[Stored items]
# # #

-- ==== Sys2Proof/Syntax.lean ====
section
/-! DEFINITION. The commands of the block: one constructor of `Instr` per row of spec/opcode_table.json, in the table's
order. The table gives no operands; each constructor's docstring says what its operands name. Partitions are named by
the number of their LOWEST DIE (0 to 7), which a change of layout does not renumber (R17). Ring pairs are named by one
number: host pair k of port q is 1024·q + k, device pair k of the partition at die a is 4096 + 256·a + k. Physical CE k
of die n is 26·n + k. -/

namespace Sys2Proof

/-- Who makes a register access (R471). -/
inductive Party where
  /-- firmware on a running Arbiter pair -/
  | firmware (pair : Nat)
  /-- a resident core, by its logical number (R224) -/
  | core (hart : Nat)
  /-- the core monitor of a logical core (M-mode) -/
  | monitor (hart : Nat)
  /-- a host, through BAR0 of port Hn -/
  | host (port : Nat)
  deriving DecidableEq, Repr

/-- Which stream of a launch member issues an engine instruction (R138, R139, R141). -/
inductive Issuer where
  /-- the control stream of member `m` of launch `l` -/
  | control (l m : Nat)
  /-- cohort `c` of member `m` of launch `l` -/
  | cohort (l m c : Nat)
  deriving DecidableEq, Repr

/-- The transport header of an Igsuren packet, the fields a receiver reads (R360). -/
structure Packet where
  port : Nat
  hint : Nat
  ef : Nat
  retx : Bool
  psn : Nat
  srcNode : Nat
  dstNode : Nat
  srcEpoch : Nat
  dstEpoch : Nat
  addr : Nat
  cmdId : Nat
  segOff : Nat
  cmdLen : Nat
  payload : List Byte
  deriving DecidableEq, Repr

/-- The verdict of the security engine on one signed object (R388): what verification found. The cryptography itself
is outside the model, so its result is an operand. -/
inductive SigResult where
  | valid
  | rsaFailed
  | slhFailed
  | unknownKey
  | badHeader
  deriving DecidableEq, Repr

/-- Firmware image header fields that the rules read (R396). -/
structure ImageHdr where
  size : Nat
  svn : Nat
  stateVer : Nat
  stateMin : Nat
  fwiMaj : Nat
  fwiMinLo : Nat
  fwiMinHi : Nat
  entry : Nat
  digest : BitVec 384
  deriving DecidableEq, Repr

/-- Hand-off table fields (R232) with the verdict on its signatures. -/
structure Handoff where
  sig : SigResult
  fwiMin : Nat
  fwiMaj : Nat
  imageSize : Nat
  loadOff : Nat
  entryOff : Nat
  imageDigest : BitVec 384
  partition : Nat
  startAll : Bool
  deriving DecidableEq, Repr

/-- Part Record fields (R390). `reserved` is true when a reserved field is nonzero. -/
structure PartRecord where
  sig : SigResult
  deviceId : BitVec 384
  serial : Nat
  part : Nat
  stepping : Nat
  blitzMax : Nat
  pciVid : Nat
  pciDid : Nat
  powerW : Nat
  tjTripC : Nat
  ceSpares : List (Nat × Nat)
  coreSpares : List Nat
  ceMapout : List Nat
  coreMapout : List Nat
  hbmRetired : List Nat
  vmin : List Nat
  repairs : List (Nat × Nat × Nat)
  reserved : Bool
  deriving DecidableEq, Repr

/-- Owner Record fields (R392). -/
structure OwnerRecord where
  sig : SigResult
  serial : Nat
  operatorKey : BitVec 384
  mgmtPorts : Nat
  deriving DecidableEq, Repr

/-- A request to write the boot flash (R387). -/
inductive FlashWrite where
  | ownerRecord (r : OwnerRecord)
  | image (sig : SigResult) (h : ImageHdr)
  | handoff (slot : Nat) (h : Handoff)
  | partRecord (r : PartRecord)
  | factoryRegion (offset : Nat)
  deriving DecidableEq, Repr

# # #

WHAT TO WORK ON
Taking the records from the top, repeat each line exactly until you have repeated the line that contains "order. The table".

WRITTEN REPLY
-- ==== Sys2Proof/Syntax.lean ====
section
/-! DEFINITION. The commands of the block: one constructor of `Instr` per row of spec/opcode_table.json, in the table's
order. The table gives no operands; each constructor's docstring says what its operands name. Partitions are named by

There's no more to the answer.